President Trump has nominated Jay Powell as the next chair of the U.S. Federal Reserve (Fed). This was largely expected, despite Trump’s hosting of a somewhat convoluted selection process (involving a promotional video), which saw numerous candidates briefly take the role of favorite. The official changing of the guard occurs at the start of February next year, when Janet Yellen’s term expires.
Few expected Ms. Yellen to be reappointed. One black mark against her name was that she was an Obama appointee. On top of that, she used her Jackson Hole speech this year to argue forcefully in favor of much of the post-crisis financial regulation – a stance that put her at odds with the views of President Trump. This was probably the biggest factor counting against her reappointment.
More of the same?
Nevertheless, the appointment of Mr. Powell would largely represent a continuation of current Fed policy. He too was appointed to the Fed’s board by President Obama, albeit as a concession to Senate Republicans to facilitate the appointment of Jeremy Stein, Obama’s preferred candidate. As a Fed governor, Powell has cultivated a reputation as a “centrist,” and he has voted alongside Yellen in every policy meeting under her leadership.

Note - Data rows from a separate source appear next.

-- ==== Sys2Proof/Machine/Orchestration.lean ====
section
/-! DEFINITION. Frame orchestration: EMIT, DISCARD, HOLD (spec/43_frame_orchestration.md), RESET
(spec/70_reset_and_hazards.md R141), the doc-level state (spec/10_state.md R16) and the output ports (R32). -/

namespace Sys2Proof.Machine

/-- EMIT (43_frame_orchestration.md R111): `Output(Emit(RAW[0], RAW[1], MEAS0, MEAS1))`, with the values at the start of
the step; then the frame clear (R116). -/
def execEmit (s : State) : Host.Outcome State Fault Refusal :=
  .next (s.output (.emit s.regs.raw0 s.regs.raw1 s.regs.meas0 s.regs.meas1)).frameClear

/-- DISCARD (R112): `Output(Discard(ERR))`, with the Error Set at the start of the step; then the frame clear (R116). -/
def execDiscard (s : State) : Host.Outcome State Fault Refusal :=
  .next (s.output (.discard s.regs.err)).frameClear

/-- HOLD (R113): nothing changes. -/
def execHold (s : State) : Host.Outcome State Fault Refusal := .next s

/-- RESET (70_reset_and_hazards.md R141): every register to its reset value; no event; the configuration is not reset
(10_state.md R30). -/
def execReset (s : State) : Host.Outcome State Fault Refusal := .next s.frameClear

/-- The doc-level state, a function of STATE and WIDX (10_state.md R16); none for the unused codes. -/
def Regs.docState (r : Regs) : Option DocState :=
  match r.state.toNat with
  | 0 | 1 | 2 => some .syncing
  | 3 | 4 | 5 => some (if r.widx = 0#1 then .receivingWord0 else .receivingWord1)
  | 6 => some .converting
  | 7 => some .emit
  | 8 => some .discard
  | _ => none

/-- The levels of the output ports (10_state.md R32). -/
structure OutPorts where
  emitValid : Bool
  raw0 : Raw
  raw1 : Raw
  meas0 : F64
  meas1 : F64
  discardValid : Bool
  err : BitVec 3
deriving DecidableEq, Repr

/-- The output ports, functions of the registers only, gated to 0 outside their event (10_state.md R32, 20_memory.md
R49). -/
def Regs.ports (r : Regs) : OutPorts :=
  { emitValid := decide (r.state = sEmit)
    raw0 := if r.state = sEmit then r.raw0 else 0#24
    raw1 := if r.state = sEmit then r.raw1 else 0#24
    meas0 := if r.state = sEmit then r.meas0 else 0#64
    meas1 := if r.state = sEmit then r.meas1 else 0#64
    discardValid := decide (r.state = sDiscard)
    err := if r.state = sDiscard then r.err else 0#3 }

end Sys2Proof.Machine
end

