/-! ### One edge for each operation (spec/95_test_vectors.md, the vector's name in the theorem's) -/

theorem test_vS1_sync_arm_hold : edgeOf .default Regs.reset (tickPins true false) =
    some (0x06#8, .syncArmHold, Regs.reset, []) := by decide
theorem test_vS2_sync_arm_go : edgeOf .default Regs.reset (tickPins false false) =
    some (0x04#8, .syncArmGo, { Regs.reset with state := 1#4 }, []) := by decide
theorem test_vS5_sync_wait_hold : edgeOf .default { Regs.reset with state := 1#4 } (tickPins false true) =
    some (0x0D#8, .syncWaitHold, { Regs.reset with state := 1#4 }, []) := by decide
theorem test_vS6_sync_wait_rise : edgeOf .default { Regs.reset with state := 1#4 } (tickPins true false) =
    some (0x0E#8, .syncWaitRise, { Regs.reset with state := 2#4, dur := 1#32 }, []) := by decide
theorem test_vS7_sync_meas_count : edgeOf .default { Regs.reset with state := 2#4, dur := 49#32 } (tickPins true false) =
    some (0x16#8, .syncMeasCount, { Regs.reset with state := 2#4, dur := 50#32 }, []) := by decide
theorem test_vS8_sync_meas_count_saturates :
    edgeOf cfgCw3 { Regs.reset with state := 2#4, dur := 7#32 } (tickPins true false) =
      some (0x16#8, .syncMeasCount, { Regs.reset with state := 2#4, dur := 7#32 }, []) := by decide
theorem test_vS4_sync_meas_accept : edgeOf .default { Regs.reset with state := 2#4, dur := 50#32 } (tickPins false false) =
    some (0x14#8, .syncMeasAccept, { Regs.reset with state := 3#4 }, []) := by decide
theorem test_vS3_sync_meas_short : edgeOf .default { Regs.reset with state := 2#4, dur := 49#32 } (tickPins false false) =
    some (0x14#8, .syncMeasShort, { Regs.reset with state := 8#4, err := 0b001#3 }, []) := by decide
theorem test_vW1_bit_sample_ok : edgeOf .default { Regs.reset with state := 3#4, weight := 0x800#64 } (tickPins false true) =
    some (0x1D#8, .bitSampleOk true, { Regs.reset with state := 4#4, weight := 0x800#64, acc := 0x800#63 }, []) := by decide
theorem test_vW2_bit_sample_ok_zero :
    edgeOf .default { Regs.reset with state := 3#4, weight := 0x800#64, acc := 0x7FF#63 } (tickPins false false) =
      some (0x1C#8, .bitSampleOk false, { Regs.reset with state := 4#4, weight := 0x800#64, acc := 0x7FF#63 }, []) := by
  decide
theorem test_vW18_bit_sample_glitch : edgeOf .default
    { Regs.reset with state := 3#4, widx := 1#1, acc := 0x155#63, weight := 0x200#64, raw0 := 0x123456#24 } (tickPins true true) =
    some (0x1F#8, .bitSampleGlitch, { Regs.reset with
        state := 8#4, widx := 1#1, acc := 0x155#63, weight := 0x200#64,
        raw0 := 0x123456#24, err := 0b010#3 }, []) := by decide
theorem test_vW4_bit_wait_hold :
    edgeOf .default { Regs.reset with state := 4#4, acc := 9#63, weight := 8#64 } (tickPins false true) =
      some (0x25#8, .bitWaitHold, { Regs.reset with state := 4#4, acc := 9#63, weight := 8#64 }, []) := by decide
theorem test_vW17_bit_wait_rise :
    edgeOf .default { Regs.reset with state := 4#4, acc := 0xFFFFFFF#63, weight := 0x8000000#64 } (tickPins true false) =
      some (0x26#8, .bitWaitRise, { Regs.reset with state := 5#4, acc := 0xFFFFFFF#63, weight := 0x10000000#64, dur := 1#32 },
        []) := by decide
theorem test_vW6_bit_meas_count :
    edgeOf .default { Regs.reset with state := 5#4, acc := 0x2A#63, weight := 0x40#64, dur := 2#32 } (tickPins true false) =
      some (0x2E#8, .bitMeasCount, { Regs.reset with state := 5#4, acc := 0x2A#63, weight := 0x40#64, dur := 3#32 }, []) := by
  decide
theorem test_vW9_bit_meas_next :
    edgeOf .default { Regs.reset with state := 5#4, acc := 0x2800#63, weight := 0x1000000#64, dur := 49#32 }
      (tickPins false false) =
      some (0x2C#8, .bitMeasNext, { Regs.reset with state := 3#4, acc := 0x2800#63, weight := 0x1000000#64 }, []) := by decide
theorem test_vW19_bit_meas_bound :
    edgeOf cfgMd25 { Regs.reset with state := 5#4, acc := 0x1FFFFFF#63, weight := 0x2000000#64, dur := 3#32 }
      (tickPins false false) =
      some (0x2C#8, .bitMeasBound, { Regs.reset with
        state := 8#4, acc := 0x1FFFFFF#63, weight := 0x2000000#64,
        err := 0b100#3 }, []) := by decide
theorem test_vW8_bit_meas_word0 :
    edgeOf .default { Regs.reset with state := 5#4, acc := 0x2800#63, weight := 0x1000000#64, dur := 50#32 }
      (tickPins false false) =
      some (0x2C#8, .bitMeasWord0, { Regs.reset with state := 3#4, widx := 1#1, raw0 := 0x002800#24 }, []) := by decide
theorem test_vW10_bit_meas_word1 :
    edgeOf .default { Regs.reset with
        state := 5#4, widx := 1#1, acc := 0xFFD800#63, weight := 0x1000000#64, dur := 50#32,
        raw0 := 0x002800#24 } (tickPins false false) =
      some (0x2C#8, .bitMeasWord1, { Regs.reset with state := 6#4, widx := 1#1, raw0 := 0x002800#24, raw1 := 0xFFD800#24 },
        []) := by decide
theorem test_vW13_bit_meas_badlen :
    edgeOf .default { Regs.reset with state := 5#4, acc := 0xFFFFFFF#63, weight := 0x10000000#64, dur := 60#32 }
      (tickPins false false) =
      some (0x2C#8, .bitMeasBadlen, { Regs.reset with
        state := 8#4, acc := 0xFFFFFFF#63, weight := 0x10000000#64,
        err := 0b100#3 }, []) := by decide
theorem test_vC14_convert :
    edgeOf .default { Regs.reset with state := 6#4, widx := 1#1, raw0 := 0x123456#24, raw1 := 0xABCDEF#24 }
      (tickPins false false) =
      some (0x34#8, .convert, { Regs.reset with
        state := 7#4, widx := 1#1, raw0 := 0x123456#24, raw1 := 0xABCDEF#24,
        meas0 := 0x40971E9B133D498C#64, meas1 := 0x40BABB64566795BB#64 }, []) := by decide
theorem test_vC17_convert_exact_scale :
    edgeOf cfgExact { Regs.reset with state := 6#4, widx := 1#1, raw0 := 0x002800#24, raw1 := 0x002800#24 }
      (tickPins false false) =
      some (0x34#8, .convert, { Regs.reset with
        state := 7#4, widx := 1#1, raw0 := 0x002800#24, raw1 := 0x002800#24,
        meas0 := 0x4029666666666666#64, meas1 := 0xC029666666666666#64 }, []) := by decide
theorem test_vO1_emit :
    edgeOf .default { Regs.reset with
        state := 7#4, widx := 1#1, raw0 := 0x002800#24, raw1 := 0x002800#24,
        meas0 := 0x402966608729548D#64, meas1 := 0xC02966608729548D#64 } (tickPins true true) =
      some (0x3F#8, .emit, Regs.reset,
        [.emit 0x002800#24 0x002800#24 0x402966608729548D#64 0xC02966608729548D#64]) := by decide
theorem test_vO2_discard :
    edgeOf .default { Regs.reset with state := 8#4, acc := 0x1F#63, weight := 0x20#64, err := 0b010#3 } (tickPins true false) =
      some (0x46#8, .discard, Regs.reset, [.discard 0b010#3]) := by decide
theorem test_vO5_hold :
    edgeOf .default { Regs.reset with state := 5#4, weight := 0x80#64, acc := 0x2A#63, dur := 9#32 } ⟨false, false, true, false⟩ =
      some (0x2A#8, .hold, { Regs.reset with state := 5#4, weight := 0x80#64, acc := 0x2A#63, dur := 9#32 }, []) := by decide
theorem test_vO7_reset :
    edgeOf .default { Regs.reset with
        state := 5#4, widx := 1#1, raw0 := 0x123456#24, weight := 0x80#64, acc := 0x2A#63,
        dur := 9#32 } ⟨true, true, true, true⟩ = some (0xAF#8, .reset, Regs.reset, []) := by decide
theorem test_vO11_ports : (Regs.ports { Regs.reset with
        state := 7#4, widx := 1#1, raw0 := 0x002800#24, raw1 := 0xFFD800#24,
        meas0 := 0x402966608729548D#64, meas1 := 0x402966608729548D#64 }) =
    ⟨true, 0x002800#24, 0xFFD800#24, 0x402966608729548D#64, 0x402966608729548D#64, false, 0#3⟩ := by decide
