-- ==== Sys2Proof/Word.lean ====
section
/-!
DEFINITION. The words the Isparel 6420's packets are made of: bytes and the multi-byte fields of its
commands (spec/11, section 11.8). Everything the part only counts or names is a `Nat` in the state;
these bit vectors are what stands on the wire.
-/

namespace Sys2Proof

/-- One byte of a packet. -/
abbrev Byte := BitVec 8

/-- A two-byte field: services, multiplex ids, stream numbers, products, PINs, tags (section 11.8). -/
abbrev Word16 := BitVec 16

/-- A four-byte field: network times, the unit address (section 11.8). -/
abbrev Word32 := BitVec 32

/-- An 8-byte key value (section 5.1). -/
abbrev Word64 := BitVec 64

/-- A transport packet: 188 bytes (spec/00, Terms; layout in section 11.9). -/
abbrev Packet := Vector Byte 188

end Sys2Proof
end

Hence, it’s fairly safe to say he largely shares her view that the economy is close to full employment, and that this will eventually cause inflation to pick up. He is therefore unlikely to deviate from the very gradual tightening path the Fed has guided the market to expect.

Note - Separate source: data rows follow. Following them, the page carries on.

/-- A field as bytes; `place` is where it stands in the result and `draw` names the free values of this
packet. -/
def Field.bytes (draw place : Nat) : Field → List Byte
  | .num width value => bytesOfNat width value
  | .int width value => bytesOfNat width (twosComplement width value)
  | .ones width (some value) => bytesOfNat width value
  | .ones width none => List.replicate width 0xFF#8
  | .opt width (some value) => 1#8 :: bytesOfNat width value
  | .opt width none => 0#8 :: absentBytes draw (place + 1) width
  | .optInt width (some value) => 1#8 :: bytesOfNat width (twosComplement width value)
  | .optInt width none => 0#8 :: absentBytes draw (place + 1) width
  | .override none => 0#8 :: absentBytes draw (place + 1) 2
  | .override (some (.event id)) => 1#8 :: bytesOfNat 2 id
  | .override (some .unguided) => (List.range 3).map fun i => Config.unguidedByte draw (place + i)
  | .freeSlot => [Config.freeSlotMark draw]

/-- The fields of a result in order, from a place on (R200, R205). -/
def encodeFrom (draw : Nat) : (place : Nat) → List Field → List Byte
  | _, [] => []
  | place, f :: rest =>
    f.bytes draw place ++ encodeFrom draw (place + (f.bytes draw place).length) rest

/-- The fields of a result or snapshot in order (R200, R205). -/
def encode (draw : Nat) (fs : List Field) : List Byte := encodeFrom draw 0 fs

/-- A flag: 1 when it holds. -/
def flag (b : Bool) : Field := .num 1 (if b then 1 else 0)

/-! ### Codes of choices: their place in the list where the chapter gives them (R209, log entry 10) -/

/-- Inputs: 0 A, 1 B (section 11.8). -/
def inputCode : Input → Nat
  | .a => 0
  | .b => 1

/-- Lane states, in the order of the lane record table (section 2.3). The table of states in the same section lists
them in another order (STALLED third); that the record table numbers them is THE MODEL'S CHOICE (log entry 10). -/
def LaneState.code : LaneState → Nat
  | .idle => 0
  | .acquiring => 1
  | .passing => 2
  | .degraded => 3
  | .stalled => 4
  | .lost => 5
  | .surveying => 6

/-- Acquisition steps (section 2.3). -/
def AcquireStep.code : AcquireStep → Nat
  | .signal => 0
  | .key => 1
  | .entry => 2

/-- Lane changes; the list of section 2.3 begins with none. -/
def LaneChange.code : LaneChange → Nat
  | .tuned => 1
  | .passed => 2
  | .stalled => 3
  | .degraded => 4
  | .recovered => 5
  | .lost => 6
  | .reacquiring => 7
  | .reacquireRefused => 8
  | .autoStopped => 9
  | .heldAtEnd => 10
  | .untuned => 11

/-- Refusals of an installation; the lists of sections 2.3 and 4.1 begin with none. -/
def InstallRefusal.code : InstallRefusal → Nat
  | .conflict => 1
  | .full => 2

/-- Gate states, in the order in which section 3.2 introduces them. -/
def GateState.code : GateState → Nat
  | .hold => 0
  | .blank => 1
  | .releasing => 2
  | .pass => 3

/-- A reason set as one byte, each reason in its bit (R209). -/
def Reasons.toByte (r : Reasons) : Nat :=
  (if r.hostHold then 1 else 0) + (if r.hostBlank then 2 else 0) + (if r.acquire then 4 else 0) +
    (if r.degrade then 8 else 0) + (if r.rating then 16 else 0) + (if r.window then 32 else 0) +
    (if r.budget then 64 else 0) + (if r.access then 128 else 0)

/-- Component types: 0 VIDEO, 1 AUDIO, 2 DATA (R209). -/
def ComponentType.code : ComponentType → Nat
  | .video => 0
  | .audio => 1
  | .data => 2

/-- Survey statuses (section 4.1). -/
def SurveyStatus.code : SurveyStatus → Nat
  | .none => 0
  | .running => 1
  | .complete => 2
  | .aborted => 3

/-- Survey outcomes; the list of section 4.1 begins with none. -/
def SurveyOutcome.code : SurveyOutcome → Nat
  | .done => 1
  | .noSuch => 2
  | .notCarried => 3
  | .aborted => 4
  | .notReached => 5

/-- The phase in use: 0 NONE, 1 EVEN, 2 ODD (section 5.1). -/
def phaseCode : Option Phase → Nat
  | none => 0
  | some .even => 1
  | some .odd => 2

/-- Grant sources (section 6.1). -/
def GrantSource.code : GrantSource → Nat
  | .headend => 0
  | .purchase => 1

/-- Purchase states (section 6.3). -/
def PurchaseState.code : PurchaseState → Nat
  | .active => 0
  | .cancelled => 1

/-- Causes of the GRANT notice; the list of section 6.6 begins with none. -/
def GrantChange.code : GrantChange → Nat
  | .expired => 1
  | .headend => 2
  | .addDropped => 3

/-- Causes of the CLOCK notice; the list of section 7.7 begins with none. -/
def ClockChange.code : ClockChange → Nat
  | .valid => 1
  | .smallStep => 2
  | .largeStep => 3

/-- Timer actions: 0 REMIND, 1 RECORD (R209). -/
def TimerAction.code : TimerAction → Nat
  | .remind => 0
  | .record => 1

/-- Timer outcomes; the list of section 8.5 begins with none. -/
def TimerOutcome.code : TimerOutcome → Nat
  | .fired => 1
  | .noSuch => 2
  | .notCarried => 3
  | .full => 4
  | .conflict => 5

/-- Timer causes; the list of section 8.5 begins with none. -/
def TimerCause.code : TimerCause → Nat
  | .laneBusy => 1
  | .streamMap => 2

But Powell has never expressed strong support for the recent financial regulation, and there is some suggestion he is slightly more concerned about the impact of certain aspects of monetary policy on financial stability. He describes himself as a fiscal conservative by “any fair reckoning,” although he has tended to be more pragmatic than ideological in his previous roles.
Powell’s lack of formal training may make him more liable to be led by the staff economists.

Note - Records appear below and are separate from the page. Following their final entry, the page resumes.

-- ==== Sys2Proof/WellFormed.lean ====
section
/-!
DEFINITION. Which terms of `Instr` the outside can deliver. The types bound most operands; what is left is
that a LOAD SERVICE or SURVEY fits a parameter length of 180 (R198), that a dropped or UNKNOWN packet is one
that R3 or R198 makes so, and that a minute index is one that local time can reach (R129).
-/

namespace Sys2Proof

/-- The largest minute index (R129, step 8). -/
def maxMinuteIndex : Nat := 71582788

/-- Whether a command or event is one that the outside can deliver. -/
def Instr.wellFormed : Instr → Bool
  | .loadService _ _ _ components _ _ _ => 10 + 3 * components.length ≤ 180
  | .survey _ _ services => 2 + 2 * services.length ≤ 180
  | .unknownCommand p => !Machine.droppedOnPortC p && (Machine.parsePayload (Machine.payload p)).isNone
  | .portCPacketDrop p => Machine.droppedOnPortC p
  | .timerFire _ index => index.toNat ≤ maxMinuteIndex
  | .setUnit _ _ => true
  | .setZone _ _ => true
  | .declareInput _ _ _ _ => true
  | .dropService _ _ => true
  | .addRoute _ _ _ _ => true
  | .dropRoute _ _ _ => true
  | .loadProfile _ _ _ _ _ _ _ _ _ => true
  | .setTimer _ _ _ _ _ _ _ _ _ _ _ => true
  | .clearTimer _ _ => true
  | .setLaneOptions _ _ _ _ _ _ => true
  | .setKeyDepth _ _ => true
  | .tune _ _ _ _ => true
  | .untune _ _ => true
  | .laneControl _ _ _ _ => true
  | .purchase _ _ _ _ _ => true
  | .cancel _ _ => true
  | .unlock _ _ _ _ _ => true
  | .pollPrompt _ _ => true
  | .endPrompt _ _ _ => true
  | .maskPrompt _ _ _ => true
  | .orderPrompt _ _ _ _ => true
  | .clearKeys _ _ => true
  | .readLane _ _ => true
  | .readService _ _ => true
  | .readSlot _ _ => true
  | .readGrant _ _ => true
  | .readLog _ _ => true
  | .readGuide _ _ _ => true
  | .readSurvey _ _ _ => true
  | .readClock _ => true
  | .readProfile _ _ => true
  | .readTimer _ _ => true
  | .restart _ => true
  | .cablePacket _ _ _ => true
  | .tickEvent => true
  | .stalled _ => true
  | .silenceLimit _ => true
  | .surveyTurnEnd _ => true
  | .secondEvent => true
  | .autoStopped _ => true
  | .lockoutEnded _ => true
  | .periodEnded _ => true
  | .pendingStepDrop => true
  | .expired => true
  | .decoderOutputTake _ _ => true
  | .recorderGrant _ => true
  | .returnPortTake _ => true
  | .sendComplete _ => true
  | .noticeMove => true
  | .powerOn => true
  | .resetRelease => true

end Sys2Proof
end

Another important point to note is that Powell is not a trained economist. He is a lawyer with a background in private equity. Given the recent dominance of academics at the Fed, this is quite striking. Powell’s lack of formal training may make him more liable to be led by the staff economists.
Changing of the guard
The whole leadership group of the Fed will change next year; Vice-chairman Stanley Fischer, another Obama appointee, announced his resignation back in September, citing “personal reasons.” Bill Dudley, president of the Federal Reserve Bank of New York, is also taking early retirement. He was due to leave at the beginning of 2019, but said at the beginning of this week that he will now retire in mid-2018.
Nevertheless, markets have not interpreted Powell’s nomination and the top-level departures to mean that policy will change significantly. This is partly because Powell largely agrees with Yellen’s views, but also partly because the path of monetary policy is ultimately determined not by the whim of officials but by the fundamentals of the economy. And current policy is consistent with those fundamentals. The only thing that might change this is fiscal policy. So what happens on the tax side may turn out to be more important to the path of monetary policy than the individual in charge of the Fed.
And finally, lost in the noise of Powell’s nomination was the Fed’s decision to keep rates on hold at its November meeting. The path is now clear for a December rate hike, which will probably be Yellen’s last substantive decision as Fed chair.